■ Task goal
Look through the data below and extract, unchanged, the lines from the one that contains "half on. -/" to the one that contains "TEMP (R180). -/", both included.

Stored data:
◆ ◆ ◆ ◆ ◆ ◆ ◆

-- ==== Sys2Proof/Machine/Arith.lean ====
section
/-! DEFINITION. The arithmetic of the manual: the conversion unit (R108), the scale choices of a load (R114, R116), weir
indices and constants (R144, R179, R180), escape constants (R212), the exchange test (R188), and the learning formulas
(R236-R239). All values are exact integers. -/

namespace Sys2Proof.Machine

/-- convert(x, K, SH) of R108: a product, rounded with ties toward plus infinity when SH is not 0. -/
def convert (x : Int) (k sh : Nat) : Int :=
  if sh = 0 then x * k else (x * k + 2 ^ (sh - 1)) / 2 ^ sh

/-- floor((2x + d) / (2d)) * d of R116: the nearest multiple of d, ties toward plus infinity. -/
def quantise (x : Int) (d : Nat) : Int := (2 * x + d) / (2 * d) * d

/-- The absolute value as a natural number. -/
def absNat (x : Int) : Nat := x.natAbs

/-- The largest of a list of naturals, 0 for none. -/
def maxNat (xs : List Nat) : Nat := xs.foldl max 0

/-- The sum of a list of integers. -/
def sumInt (xs : List Int) : Int := xs.foldl (· + ·) 0

/-- The sum of a list of naturals. -/
def sumNat (xs : List Nat) : Nat := xs.foldl (· + ·) 0

/-- Clip to the range of an eight-bit learning code (R121, R236). -/
def clip127 (x : Int) : Int := if x > 127 then 127 else if x < -127 then -127 else x

/-- A signed value from the low w bits of n. -/
def signed (w n : Nat) : Int := if n % 2 ^ w < 2 ^ (w - 1) then (n % 2 ^ w : Nat) else (n % 2 ^ w : Nat) - 2 ^ w

/-- The low w bits of the two's complement of x. -/
def unsigned (w : Nat) (x : Int) : Nat := (x % 2 ^ w).toNat

/-- The value v of a pair or a term under its coarsest and finest step (R116, R117). -/
def pairValue (src : Int) (dc df tol : Nat) : Int :=
  let v := quantise src dc
  if absNat (v - src) ≤ tol then v
  else
    let v' := quantise src df
    if absNat (v' - src) ≤ tol then v' else src

/-- The code of v at an end of step d with range lim, or the outlier mark (R116, R117). -/
def endCode (v : Int) (d lim : Nat) : Option Int :=
  if v % d = 0 ∧ absNat (v / d) ≤ lim then some (v / d) else none

/-- Leading zeros of a 32-bit word, 32 for 0 (R144). -/
def leadZeros32 (x : Nat) : Nat := if x = 0 then 32 else 31 - Nat.log2 x

/-- idx(U) of R144. -/
def weirIndex (u : Nat) : Nat :=
  if natBit u 31 then
    let v := 2 ^ 32 - 1 - u
    let z := leadZeros32 v
    512 + 16 * (z - 1) + natBits (v * 2 ^ z) 27 4
  else
    let z := leadZeros32 u
    16 * (z - 1) + natBits (u * 2 ^ z) 27 4

/-- Fractional bits of the fixed-point work behind the constants of R179 and R212. -/
def fixBits : Nat := 192

/-- The series y + y^3/3 + y^5/5 + ... of the inverse hyperbolic tangent, n further terms, in fixed point. -/
def atanhSeries (y2 : Nat) : Nat → Nat → Nat → Nat → Nat
  | 0, _, _, acc => acc
  | n + 1, k, p, acc => atanhSeries y2 n (k + 2) (p * y2 / 2 ^ fixBits) (acc + p / k)

/-- 2 * atanh(a / b) in fixed point: the natural logarithm of (b + a) / (b - a). -/
def logRatio (a b : Nat) : Nat :=
  let y := a * 2 ^ fixBits / b
  2 * atanhSeries (y * y / 2 ^ fixBits) 110 1 y 0

/-- The natural logarithm of 2 in fixed point. -/
def fixLn2 : Nat := logRatio 1 3

/-- The natural logarithm of x / 2 ^ fixBits, x positive, in fixed point. -/
def fixLn (x : Nat) : Int :=
  let e := Nat.log2 x
  let one := 2 ^ e
  (e : Int) * fixLn2 - (fixBits : Int) * fixLn2 + logRatio (x - one) (x + one)

/-- -ln u_mid in fixed point (R179): u_mid = (33 + 2g) / 2^(z+6) below one half, 1 minus that from one half on. -/
def negLnMid (idx : Nat) : Nat :=
  let j := idx % 512
  let z := j / 16 + 1
  let a := 33 + 2 * (j % 16)
  let d := 2 ^ (z + 6)
  if idx < 512 then (((z + 6 : Nat) : Int) * fixLn2 - (fixLn (a * 2 ^ fixBits))).toNat
  else logRatio a (2 * d - a)

/-- Round a fixed-point value to the nearest multiple of 2^-k, ties toward plus infinity. -/
def roundFix (x : Int) (k : Nat) : Int := (x + 2 ^ (fixBits - k - 1)) / 2 ^ (fixBits - k)

/-- B(idx) of R179, in units of 2^-24. -/
def weirB (idx : Nat) : Int := roundFix (fixLn (negLnMid idx)) 24

/-- N(idx) of R179, in units of 2^-48. -/
def weirN (idx : Nat) : Nat := (roundFix (negLnMid idx) 48).toNat

/-- Entry idx of a weir row copy built for TEMP (R180). -/
def weirEntry (temp idx : Nat) : Int := (weirB idx * temp + 2 ^ 15) / 2 ^ 16

/-- Terms of e^-x for x in fixed point. -/
def expNegSeries (x : Nat) : Nat → Nat → Int → Int → Int
  | 0, _, _, acc => acc
  | n + 1, k, t, acc => expNegSeries x n (k + 1) (-(t * x / (2 ^ fixBits * k : Nat))) (acc + t)

/-- The n-th power of a fixed-point number below one, by the low k bits of n. -/
def fixPow : Nat → Nat → Nat → Nat → Nat
  | 0, _, _, acc => acc
  | k + 1, b, n, acc => fixPow k (b * b / 2 ^ fixBits) (n / 2) (if n % 2 = 1 then acc * b / 2 ^ fixBits else acc)

/-- X(q) of R212: round(2^32 * e^(-q/16)). -/
def escapeX (q : Nat) : Nat :=
  let e16 := (expNegSeries (2 ^ fixBits / 16) 60 1 (2 ^ fixBits : Nat) 0).toNat
  (roundFix (fixPow 13 e16 q (2 ^ fixBits)) 32).toNat

/-- The rate index q of a candidate (R212). -/
def rateIndex (dE : Int) (temp : Nat) : Nat :=
  if temp = 0 then (if dE ≤ 0 then 0 else 4095) else min 4095 (4096 * dE.toNat / temp)

/-- The test of R188 for a pair with codes ta, tb and energies ea, eb and draw u. -/
def exchangeAccepts (ta tb : Nat) (ea eb : Int) (u : Nat) : Bool :=
  let d := ((tb : Int) - ta) * (eb - ea)
  decide (d ≤ 0) || decide ((weirN (weirIndex u) : Int) * ta * tb > 2 ^ 56 * d)

/-- The gradient code of R236 before clipping. -/
def gradientRaw (d : Int) (gs : Nat) : Int := convert d ((127 * 65536 + gs / 2) / gs) 16

/-- The ceiling of a / b for naturals, b positive. -/
def cdiv (a b : Nat) : Nat := (a + b - 1) / b

/-- The momentum bound b_i of R237. -/
def momentumBound (mu lr qmax ms gs : Nat) : Nat := cdiv (mu * qmax * ms) 256 + cdiv (lr * gs) 65536

/-- mb' of R237 from the block's largest bound. -/
def momentumBlock (maxB : Nat) : Nat := min 65535 (max 1 (cdiv maxB 32385))

/-- mm' of R237. -/
def momentumRow (b mb' : Nat) : Nat := min 255 (max 1 (cdiv b (127 * mb')))

/-- a_i of R237. -/
def momentumA (mu qmax ms ms' : Nat) : Nat := if qmax = 0 then 0 else (mu * ms * 256 + ms' / 2) / ms'

/-- b2_i of R237. -/
def momentumB2 (lr gs ms' : Nat) : Nat := (lr * gs + 127 * ms' / 2) / (127 * ms')

/-- The momentum code of R237 before clipping. -/
def momentumRaw (q g : Int) (a b2 : Nat) : Int :=
  (q * (min a (2 ^ 24 - 1) : Nat) - g * (min b2 (2 ^ 24 - 1) : Nat) + 2 ^ 15) / 2 ^ 16

/-- The coupling target of R238. -/
def couplingTarget (c : Int) (d : Nat) (q' : Int) (ms' : Nat) : Int := 256 * c * d + q' * ms'

/-- EXP_NEXT of R238: the smallest k up to 7 that covers the row's largest target. -/
def exponentFor (sb maxTau : Nat) : Nat :=
  ((List.range 8).find? fun k => 127 * sb * 2 ^ k * 256 ≥ maxTau).getD 7

/-- The coarse code of R239 before clipping; with a momentum code of 0 it is the rescale of R121. -/
def coarseCode (tau : Int) (dc : Nat) : Int := (tau + 128 * dc) / (256 * dc)

/-- m(i) of R223: the smallest power of two that covers maxabs, at most 128. -/
def learnRowScale (maxabs sb : Nat) : Option Nat :=
  ((List.range 8).find? fun k => 127 * 2 ^ k * sb ≥ maxabs).map fun k => 2 ^ k

/-- The arithmetic clock in units of 50 MHz: 30, 22, 30 and 15 for P0-P3 (R464). -/
def clock50 (profile : Nat) : Nat := [30, 22, 30, 15].getD profile 30

/-- The link allowance A_L (R281): the ceiling of 96 ns times the clock. -/
def linkAllowance (profile : Nat) : Nat := cdiv (96 * 50 * clock50 profile) 1000

end Sys2Proof.Machine
end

◆ ◆ ◆ ◆ ◆ ◆ ◆

■ Expected answer
/-- -ln u_mid in fixed point (R179): u_mid = (33 + 2g) / 2^(z+6) below one half, 1 minus that from one half on. -/
def negLnMid (idx : Nat) : Nat :=
  let j := idx % 512
  let z := j / 16 + 1
  let a := 33 + 2 * (j % 16)
  let d := 2 ^ (z + 6)
  if idx < 512 then (((z + 6 : Nat) : Int) * fixLn2 - (fixLn (a * 2 ^ fixBits))).toNat
  else logRatio a (2 * d - a)

/-- Round a fixed-point value to the nearest multiple of 2^-k, ties toward plus infinity. -/
def roundFix (x : Int) (k : Nat) : Int := (x + 2 ^ (fixBits - k - 1)) / 2 ^ (fixBits - k)

/-- B(idx) of R179, in units of 2^-24. -/
def weirB (idx : Nat) : Int := roundFix (fixLn (negLnMid idx)) 24

/-- N(idx) of R179, in units of 2^-48. -/
def weirN (idx : Nat) : Nat := (roundFix (negLnMid idx) 48).toNat

/-- Entry idx of a weir row copy built for TEMP (R180). -/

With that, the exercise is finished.